The records ▸
/-- Four boxes have one odd position; of their 64 choices of three, 24 name three different boxes. -/
theorem rotatingThirds_all_length (t : Table) : (rotatingThirds t BoxSel.all).length = 24 := by
  rw [← rotatingThirds_filter_isOdd]
  cases t <;> decide

end Sys2Proof.Config

namespace Sys2Proof.Machine

/-! The s-boxes under ROM_T (43_update_network.md R133). -/

/-- The entry of ROM_T that table `t` has at `v`. -/
def romTEntry (t : Config.Table) (v : Byte) : Word :=
  match t with
  | .first => 0x9E3779B9#32 * (v.setWidth 32 + 1)
  | .second => 0x85EBCA6B#32 * (v.setWidth 32 + 1) + 0x27D4EB2F

theorem lookup_romT (t : Config.Table) (v : Byte) : lookup romT t v = romTEntry t v := by
  cases t <;> exact romTable_getElem _ v

theorem sbox_romT (p : Config.Params) (box : Config.BoxName) (x : Word) :
    sbox p romT box x =
      romTEntry (p.sboxSel.of box).byte0 (byteOf 0 x) ^^^ romTEntry (p.sboxSel.of box).byte1 (byteOf 1 x) ^^^
        romTEntry (p.sboxSel.of box).byte2 (byteOf 2 x) ^^^ romTEntry (p.sboxSel.of box).byte3 (byteOf 3 x) := by
  simp only [sbox, substitute, lookup_romT]

/-! The layers, on six words by name (43_update_network.md R126 to R131). -/

section
variable (p : Config.Params) (rom : Rom) (a b c d e f : Word)

theorem layer1_mk : layer1 ⟨a, b, c, d, e, f⟩ = ⟨a, b ^^^ a, c, d ^^^ c, e, f ^^^ e⟩ := rfl

theorem layer2_mk : layer2 ⟨a, b, c, d, e, f⟩ = ⟨a + f, b, c + b, d, e + d, f⟩ := rfl

theorem layer3_mk : layer3 p rom ⟨a, b, c, d, e, f⟩ =
    ⟨a, b ^^^ sbox p rom .g3 e, c, d ^^^ sbox p rom .g1 a, e, f ^^^ sbox p rom .g2 c⟩ := rfl

theorem layer4_mk : layer4 p rom ⟨a, b, c, d, e, f⟩ =
    ⟨a ^^^ sbox p rom .h1 b, b, c ^^^ sbox p rom .h2 d, d, e ^^^ sbox p rom .h3 f, f⟩ := rfl

theorem layer5_mk : layer5 ⟨a, b, c, d, e, f⟩ = ⟨a, b + e, c, d + a, e, f + c⟩ := rfl

theorem layer6_mk : layer6 ⟨a, b, c, d, e, f⟩ = ⟨a ^^^ f, b, c ^^^ b, d, e ^^^ d, f⟩ := rfl

/-- Each canonical call is the layer of its number (43_update_network.md R132): no pair of a call reads a word that
another pair of it writes. -/
theorem canonicalCalls_map_runCall :
    canonicalCalls.map (fun call x => runCall p rom x call) =
      [layer1, layer2, layer3 p rom, layer4 p rom, layer5, layer6] := rfl

end

/-! The obligations of 43_update_network.md. -/

/-- Settles O33: the calls, one by one, are the layers, and the network is the layers in order. -/
theorem canonicalCallsAreTheNetwork : Obligations.CanonicalCallsAreTheNetwork := by
  intro p rom x
  calc canonicalCalls.foldl (runCall p rom) x
      = (canonicalCalls.map fun call y => runCall p rom y call).foldl (fun y layer => layer y) x :=
        List.foldl_map.symm
    _ = [layer1, layer2, layer3 p rom, layer4 p rom, layer5, layer6].foldl (fun y layer => layer y) x := by
        rw [canonicalCalls_map_runCall]
    _ = network p rom x := rfl

/-- Settles O35: the assignments are the layers on named words; each step of the running example is its layer's
assignments evaluated, and the network goes through the six steps in turn. -/
theorem layersAsStated : Obligations.LayersAsStated := by
  have h1 : layer1 ⟨1, 2, 3, 4, 5, 6⟩ = ⟨1, 3, 3, 7, 5, 3⟩ := by
    rw [layer1_mk]; decide
  have h2 : layer2 ⟨1, 3, 3, 7, 5, 3⟩ = ⟨4, 3, 6, 7, 0xC, 3⟩ := by
    rw [layer2_mk]; decide
  have h3 : layer3 .default romT ⟨4, 3, 6, 7, 0xC, 3⟩ = ⟨4, 0xA5119BFC, 6, 0x5B58A6F8, 0xC, 0xFE44E196⟩ := by
    simp only [layer3_mk, sbox_romT]; decide
  have h4 : layer4 .default romT ⟨4, 0xA5119BFC, 6, 0x5B58A6F8, 0xC, 0xFE44E196⟩ =
      ⟨0xF3840596, 0xA5119BFC, 0xA243492A, 0x5B58A6F8, 0x6D5488FC, 0xFE44E196⟩ := by
    simp only [layer4_mk, sbox_romT]; decide
  have h5 : layer5 ⟨0xF3840596, 0xA5119BFC, 0xA243492A, 0x5B58A6F8, 0x6D5488FC, 0xFE44E196⟩ =
      ⟨0xF3840596, 0x126624F8, 0xA243492A, 0x4EDCAC8E, 0x6D5488FC, 0xA0882AC0⟩ := by
    rw [layer5_mk]; decide
  have h6 : layer6 ⟨0xF3840596, 0x126624F8, 0xA243492A, 0x4EDCAC8E, 0x6D5488FC, 0xA0882AC0⟩ =
      ⟨0x530C2F56, 0x126624F8, 0xB0256DD2, 0x4EDCAC8E, 0x23882472, 0xA0882AC0⟩ := by
    rw [layer6_mk]; decide
  refine ⟨fun a b c d e f => ⟨layer1_mk a b c d e f, layer2_mk a b c d e f, layer5_mk a b c d e f,
    layer6_mk a b c d e f, fun p rom => ⟨layer3_mk p rom a b c d e f, layer4_mk p rom a b c d e f⟩⟩,
    h1, h2, by decide, by decide, h3, h4, h5, h6, ?_⟩
  rw [network, h1, h2, h3, h4, h5, h6]

/-- Settles O37: the default selection is the one the rules spell out, and the examples are their XORs of ROM_T's
entries evaluated. -/
theorem defaultBoxesAsStated : Obligations.DefaultBoxesAsStated := by
  refine ⟨fun rom x => ⟨rfl, rfl, rfl, rfl, rfl, rfl⟩, ?_⟩
  simp only [sbox_romT]
  decide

What you have to do ▸ Retype all of the records above, word for word.

Task output ▸
/-- Four boxes have one odd position; of their 64 choices of three, 24 name three different boxes. -/
theorem rotatingThirds_all_length (t : Table) : (rotatingThirds t BoxSel.all).length = 24 := by
  rw [← rotatingThirds_filter_isOdd]
  cases t <;> decide

end Sys2Proof.Config

namespace Sys2Proof.Machine

/-! The s-boxes under ROM_T (43_update_network.md R133). -/

/-- The entry of ROM_T that table `t` has at `v`. -/
def romTEntry (t : Config.Table) (v : Byte) : Word :=
  match t with
  | .first => 0x9E3779B9#32 * (v.setWidth 32 + 1)
  | .second => 0x85EBCA6B#32 * (v.setWidth 32 + 1) + 0x27D4EB2F

theorem lookup_romT (t : Config.Table) (v : Byte) : lookup romT t v = romTEntry t v := by
  cases t <;> exact romTable_getElem _ v

theorem sbox_romT (p : Config.Params) (box : Config.BoxName) (x : Word) :
    sbox p romT box x =
      romTEntry (p.sboxSel.of box).byte0 (byteOf 0 x) ^^^ romTEntry (p.sboxSel.of box).byte1 (byteOf 1 x) ^^^
        romTEntry (p.sboxSel.of box).byte2 (byteOf 2 x) ^^^ romTEntry (p.sboxSel.of box).byte3 (byteOf 3 x) := by
  simp only [sbox, substitute, lookup_romT]

/-! The layers, on six words by name (43_update_network.md R126 to R131). -/

section
variable (p : Config.Params) (rom : Rom) (a b c d e f : Word)

theorem layer1_mk : layer1 ⟨a, b, c, d, e, f⟩ = ⟨a, b ^^^ a, c, d ^^^ c, e, f ^^^ e⟩ := rfl

theorem layer2_mk : layer2 ⟨a, b, c, d, e, f⟩ = ⟨a + f, b, c + b, d, e + d, f⟩ := rfl

theorem layer3_mk : layer3 p rom ⟨a, b, c, d, e, f⟩ =
    ⟨a, b ^^^ sbox p rom .g3 e, c, d ^^^ sbox p rom .g1 a, e, f ^^^ sbox p rom .g2 c⟩ := rfl

theorem layer4_mk : layer4 p rom ⟨a, b, c, d, e, f⟩ =
    ⟨a ^^^ sbox p rom .h1 b, b, c ^^^ sbox p rom .h2 d, d, e ^^^ sbox p rom .h3 f, f⟩ := rfl

theorem layer5_mk : layer5 ⟨a, b, c, d, e, f⟩ = ⟨a, b + e, c, d + a, e, f + c⟩ := rfl

theorem layer6_mk : layer6 ⟨a, b, c, d, e, f⟩ = ⟨a ^^^ f, b, c ^^^ b, d, e ^^^ d, f⟩ := rfl

/-- Each canonical call is the layer of its number (43_update_network.md R132): no pair of a call reads a word that
another pair of it writes. -/
theorem canonicalCalls_map_runCall :
    canonicalCalls.map (fun call x => runCall p rom x call) =
      [layer1, layer2, layer3 p rom, layer4 p rom, layer5, layer6] := rfl

end

/-! The obligations of 43_update_network.md. -/

/-- Settles O33: the calls, one by one, are the layers, and the network is the layers in order. -/
theorem canonicalCallsAreTheNetwork : Obligations.CanonicalCallsAreTheNetwork := by
  intro p rom x
  calc canonicalCalls.foldl (runCall p rom) x
      = (canonicalCalls.map fun call y => runCall p rom y call).foldl (fun y layer => layer y) x :=
        List.foldl_map.symm
    _ = [layer1, layer2, layer3 p rom, layer4 p rom, layer5, layer6].foldl (fun y layer => layer y) x := by
        rw [canonicalCalls_map_runCall]
    _ = network p rom x := rfl

/-- Settles O35: the assignments are the layers on named words; each step of the running example is its layer's
assignments evaluated, and the network goes through the six steps in turn. -/
theorem layersAsStated : Obligations.LayersAsStated := by
  have h1 : layer1 ⟨1, 2, 3, 4, 5, 6⟩ = ⟨1, 3, 3, 7, 5, 3⟩ := by
    rw [layer1_mk]; decide
  have h2 : layer2 ⟨1, 3, 3, 7, 5, 3⟩ = ⟨4, 3, 6, 7, 0xC, 3⟩ := by
    rw [layer2_mk]; decide
  have h3 : layer3 .default romT ⟨4, 3, 6, 7, 0xC, 3⟩ = ⟨4, 0xA5119BFC, 6, 0x5B58A6F8, 0xC, 0xFE44E196⟩ := by
    simp only [layer3_mk, sbox_romT]; decide
  have h4 : layer4 .default romT ⟨4, 0xA5119BFC, 6, 0x5B58A6F8, 0xC, 0xFE44E196⟩ =
      ⟨0xF3840596, 0xA5119BFC, 0xA243492A, 0x5B58A6F8, 0x6D5488FC, 0xFE44E196⟩ := by
    simp only [layer4_mk, sbox_romT]; decide
  have h5 : layer5 ⟨0xF3840596, 0xA5119BFC, 0xA243492A, 0x5B58A6F8, 0x6D5488FC, 0xFE44E196⟩ =
      ⟨0xF3840596, 0x126624F8, 0xA243492A, 0x4EDCAC8E, 0x6D5488FC, 0xA0882AC0⟩ := by
    rw [layer5_mk]; decide
  have h6 : layer6 ⟨0xF3840596, 0x126624F8, 0xA243492A, 0x4EDCAC8E, 0x6D5488FC, 0xA0882AC0⟩ =
      ⟨0x530C2F56, 0x126624F8, 0xB0256DD2, 0x4EDCAC8E, 0x23882472, 0xA0882AC0⟩ := by
    rw [layer6_mk]; decide
  refine ⟨fun a b c d e f => ⟨layer1_mk a b c d e f, layer2_mk a b c d e f, layer5_mk a b c d e f,
    layer6_mk a b c d e f, fun p rom => ⟨layer3_mk p rom a b c d e f, layer4_mk p rom a b c d e f⟩⟩,
    h1, h2, by decide, by decide, h3, h4, h5, h6, ?_⟩
  rw [network, h1, h2, h3, h4, h5, h6]

/-- Settles O37: the default selection is the one the rules spell out, and the examples are their XORs of ROM_T's
entries evaluated. -/
theorem defaultBoxesAsStated : Obligations.DefaultBoxesAsStated := by
  refine ⟨fun rom x => ⟨rfl, rfl, rfl, rfl, rfl, rfl⟩, ?_⟩
  simp only [sbox_romT]
  decide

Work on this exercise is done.